The landlord will usually have approval rights over the tenant’s construction and signage as well. To the extent possible, the franchisee/tenant should seek to have its construction and signage plans pre-approved by the landlord prior to lease execution.
If the shopping center (or the local jurisdiction) has limits on color schemes, construction materials, signage, or other aspects of the business, the franchisee will need approval from the franchisor to deviate from its standard brand requirements.
4. Future Remodeling Obligations. Under a typical franchise agreement, the franchisor can require the franchisee to remodel their business to the franchisor’s then-current “brand image” for new franchisees. There may be some limits on this right (such as remodels not being required more than once every five years). In the lease, the franchisee/tenant should seek to have the right to remodel the premises consistent with the franchise agreement.
5. Assignment Clauses. As discussed above, one of the franchisor’s primary goals is to ensure the franchised location stays open under the franchisor’s brand, regardless of who is the franchisee. The franchisee/tenant will want the ability to sell their business to a new franchisee. The landlord, however, will, at a minimum, want any future owner to meet the landlord’s financial and other requirements for tenants. The franchisee/tenant will want to be released from all liability upon an assignment of the lease. The landlord, of course, prefers to keep the original tenant liable, while the franchisor is generally indifferent on this point.
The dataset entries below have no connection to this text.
-- ==== Sys2Proof/Certificates/Slice0/Obligations.lean ====
section
/-!
DEFINITION. The statements for the provers. Where a statement speaks of the end of an event it names `finish`, and of an executed request's
end `answered`; `FinishKeeps` says what `finish` leaves unchanged.
-/

section Slice0Statements

open Sys2Proof Sys2Proof.Machine

/-! ### Steps, the start of operation, the reset line -/

/-- A step takes the command at the front of the queue and gives its outcome on the queue's rest; on an empty queue one unit of
time passes while the exchange runs (the model's choice, log 3). -/
def Obligations.StepRunsFrontCommand : Prop :=
  (∀ (c : Instr) (rest : List Instr) (s : State), step (s.setPending (c :: rest)) = exec c (s.setPending rest)) ∧
    ∀ s : State, step (s.setPending []) =
      .next ((s.setPending []).setClock (if s.inReset then s.clock else s.clock + 1))

/-- POWER_ON and RESET_LINE from any state: the host link with its counters (NOTICES_SENT 1, for STARTED; the rest 0), the controllers,
the straps, the timebase, and the notices, STARTED already on HTX (that the transmitter takes it within the event is log 8; that the
LINE notices stand in ascending trunk is the model's choice, log 34; that the waiting commands stay is the model's). -/
def Obligations.StartOfOperation : Prop :=
  ∀ (straps : Straps) (flt : Quad Bool) (s : State) (c : Instr) (r : StartReason),
    (c = .powerOn straps flt ∧ r = .power) ∨ (c = .resetLine straps flt ∧ r = .resetLine) →
    ∃ t, exec c s = .next t ∧
      t.pending = s.pending ∧ t.inReset = false ∧ t.clock = 0 ∧ t.straps = straps ∧ t.fltPins = flt ∧
      (∀ u, (t.trunk u).mode = .closed ∧ (t.trunk u).line = (if flt.get u then .faulted else .sound) ∧
        (t.trunk u).activity = .idle ∧ (t.trunk u).pointer = none ∧ (t.trunk u).cycle = 0 ∧
        (t.trunk u).lastCall = none ∧ (t.trunk u).callMade = false ∧ (t.trunk u).burst = none ∧
        (t.trunk u).txn = none ∧ (t.trunk u).timer = none ∧ (t.trunk u).tx = none ∧ (t.trunk u).rx = .none ∧
        (t.trunk u).bitRate = 115200 ∧ (t.trunk u).counters = .zero) ∧
      t.link.rx = .hunting ∧ t.link.replies = [] ∧ t.link.cache = none ∧ t.link.restart = none ∧
      t.link.credit = 0 ∧ t.link.telegramSeq = 0 ∧ t.link.lost = 0 ∧ t.link.noticeTimer = none ∧
      t.link.stalled = false ∧ t.link.resendDue = .no ∧
      t.link.counters = ⟨0, 0, 0, 0, 0, 1, 0, 0, 0, 0, 0⟩ ∧
      t.link.tx = .notice ⟨0x61, 0, [0, 0x01, r.code]⟩ ∧
      t.link.unacked = [⟨⟨0, 0, .started r⟩, 0⟩] ∧
      t.link.pendingNotices.map Notice.fields =
        (([0, 1, 2, 3] : List TrunkId).filter fun u => flt.get u).map (fun u => .line u .faulted) ∧
      t.link.pendingNotices.map Notice.seq = ([1, 2, 3, 4] : List Byte).take t.link.pendingNotices.length ∧
      t.link.noticeSeq = byteOf (t.link.pendingNotices.length + 1) ∧ ∀ n ∈ t.link.pendingNotices, n.lost = 0

/-- R39: the directory, its counters and the aging timer after POWER_ON and RESET_LINE, and no directory notice. -/
def Obligations.DirectoryAfterReset : Prop :=
  ∀ (straps : Straps) (flt : Quad Bool) (s : State) (c : Instr),
    c = .powerOn straps flt ∨ c = .resetLine straps flt →
    ∃ t, exec c s = .next t ∧ t.dir = [] ∧ t.aging.start = t.timebase ∧ t.aging.due = t.timebase + 60 * 1000 ∧
      t.dirCounters.learned = 0 ∧ t.dirCounters.moved = 0 ∧ t.dirCounters.aged = 0 ∧
      t.dirCounters.conflicts = 0 ∧ t.dirCounters.fullRefusals = 0 ∧
      ∀ n ∈ t.link.pendingNotices ++ t.link.unacked.map Unacked.notice,
        n.fields.kind = .started ∨ n.fields.kind = .line

/-- R58: the store after POWER_ON and RESET_LINE, and no POOL notice. -/
def Obligations.StoreAfterReset : Prop :=
  ∀ (straps : Straps) (flt : Quad Bool) (s : State) (c : Instr),
    c = .powerOn straps flt ∨ c = .resetLine straps flt →
    ∃ t, exec c s = .next t ∧ (∀ n, t.ticket n = none) ∧ t.store.freeBlocks = 512 ∧ t.store.tickets.length = 0 ∧
      (∀ p, t.store.occ.get p = 0) ∧ t.store.low = false ∧ t.store.leastFree = 512 ∧ t.store.peakTickets = 0 ∧
      t.store.poolFails = 0 ∧ t.store.ticketFails = 0 ∧ t.store.portLimitFails = 0 ∧
      (∀ u, t.portCap (.trunk u) = 192) ∧ t.portCap .host = 128 ∧ t.params.poolLow = 64 ∧
      ∀ n ∈ t.link.pendingNotices ++ t.link.unacked.map Unacked.notice, n.fields.kind ≠ .pool

/-- R145: the egresses after POWER_ON and RESET_LINE. -/
def Obligations.EgressesAfterReset : Prop :=
  ∀ (straps : Straps) (flt : Quad Bool) (s : State) (c : Instr),
    c = .powerOn straps flt ∨ c = .resetLine straps flt →
    ∃ t, exec c s = .next t ∧
      (∀ e k, t.fifo e k = []) ∧ (∀ e, t.entries e = 0) ∧ (∀ e, t.inFlight e = none) ∧
      (∀ u k, (t.trunk u).egress.balance.get k = 0) ∧
      (∀ u, t.queueLimit (.trunk u) = 48) ∧ t.queueLimit .host = 48 ∧
      (∀ u, (t.tparams u).weight = ⟨1, 2, 3, 5⟩ ∧ (t.tparams u).express = 0) ∧
      ∀ u, (t.trunk u).counters.undelivered = 0 ∧ (t.trunk u).counters.expired = 0 ∧
        (t.trunk u).counters.rerouted = 0 ∧ (t.trunk u).counters.flushed = 0

/-- The defaults of the parameter table after POWER_ON and RESET_LINE. -/
def Obligations.ParameterDefaults : Prop :=
  ∀ (straps : Straps) (flt : Quad Bool) (s : State) (c : Instr),
    c = .powerOn straps flt ∨ c = .resetLine straps flt →
    ∃ t, exec c s = .next t ∧
      (∀ u, t.params.read (.trunk u .bitRate) = 115200 ∧ t.params.read (.trunk u .replyTimeout) = 30 ∧
        t.params.read (.trunk u .settleGap) = 10 ∧ t.params.read (.trunk u .callWindow) = 40 ∧
        t.params.read (.trunk u .callSpacing) = 250 ∧ t.params.read (.trunk u .learn) = 1 ∧
        t.params.read (.trunk u .retryLimit) = 3 ∧ t.params.read (.trunk u .deliveryBurst) = 2 ∧
        t.params.read (.trunk u (.weight 3)) = 5 ∧ t.params.read (.trunk u (.weight 2)) = 3 ∧
        t.params.read (.trunk u (.weight 1)) = 2 ∧ t.params.read (.trunk u (.weight 0)) = 1 ∧
        t.params.read (.trunk u .express) = 0 ∧ t.params.read (.trunk u .queueLimit) = 48 ∧
        t.params.read (.trunk u .portCap) = 192) ∧
      t.params.read .hostQueueLimit = 48 ∧ t.params.read .hostPortCap = 128 ∧
      t.params.read (.global .agingPeriod) = 60 ∧ t.params.read (.global .stationCap) = 24 ∧
      t.params.read (.global .unknownPolicy) = 0 ∧ t.params.read (.global .localTurn) = 1 ∧
      t.params.read (.global .broadcastToHost) = 1 ∧ t.params.read (.global .poolLow) = 64 ∧
      (∀ k, t.params.read (.global (.lifetime k)) = 0) ∧ t.params.read (.global .noticeWindow) = 4 ∧
      t.params.read (.global .noticeTimeout) = 250 ∧ ∀ k, t.params.read (.notice k) = 1

/-- RESET_ASSERTED: every output at its idle level, a RESTART ended, time standing still, the rest as it was (that a frame or message
being sent is cut within the event, and not at the end of its character, is the model's choice, log 20); while the line is held only the
fault pins are followed (the model's choice, log 18). -/
def Obligations.ResetLineHalts : Prop :=
  (∀ s : State, ∃ t, exec .resetAsserted s = .next t ∧ t.inReset = true ∧
    t.link = { s.link with tx := .free, restart := none } ∧
    (∀ u, t.trunk u = { s.trunk u with tx := none }) ∧
    t.pending = s.pending ∧ t.clock = s.clock ∧ t.straps = s.straps ∧ t.fltPins = s.fltPins ∧ t.params = s.params ∧
    t.dir = s.dir ∧ t.dirCounters = s.dirCounters ∧ t.aging = s.aging ∧ t.store = s.store ∧
    t.hostEgress = s.hostEgress ∧ step (t.setPending []) = .next (t.setPending [])) ∧
  ∀ (s : State), s.inReset = true →
    (∀ t, exec (.lineFault t) s = .next (s.setFltPins (s.fltPins.set t true))) ∧
    (∀ t, exec (.lineSound t) s = .next (s.setFltPins (s.fltPins.set t false))) ∧
    ∀ c : Instr, (∀ a f, c ≠ .powerOn a f) → (∀ a f, c ≠ .resetLine a f) → (∀ t, c ≠ .lineFault t) →
      (∀ t, c ≠ .lineSound t) → c ≠ .resetAsserted → exec c s = .next s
Conclusion. Negotiating a lease is often a difficult, contentious process between the landlord and prospective tenant. When the prospective tenant is also a franchisee, the process can be even more complicated. The franchisor, the franchisee/tenant, and the landlord all benefit from understanding the perspectives of the other parties and the issues that arise among the three different parties. By addressing franchise-specific issues early in the process, the tenant and landlord can more easily move the deal to closure.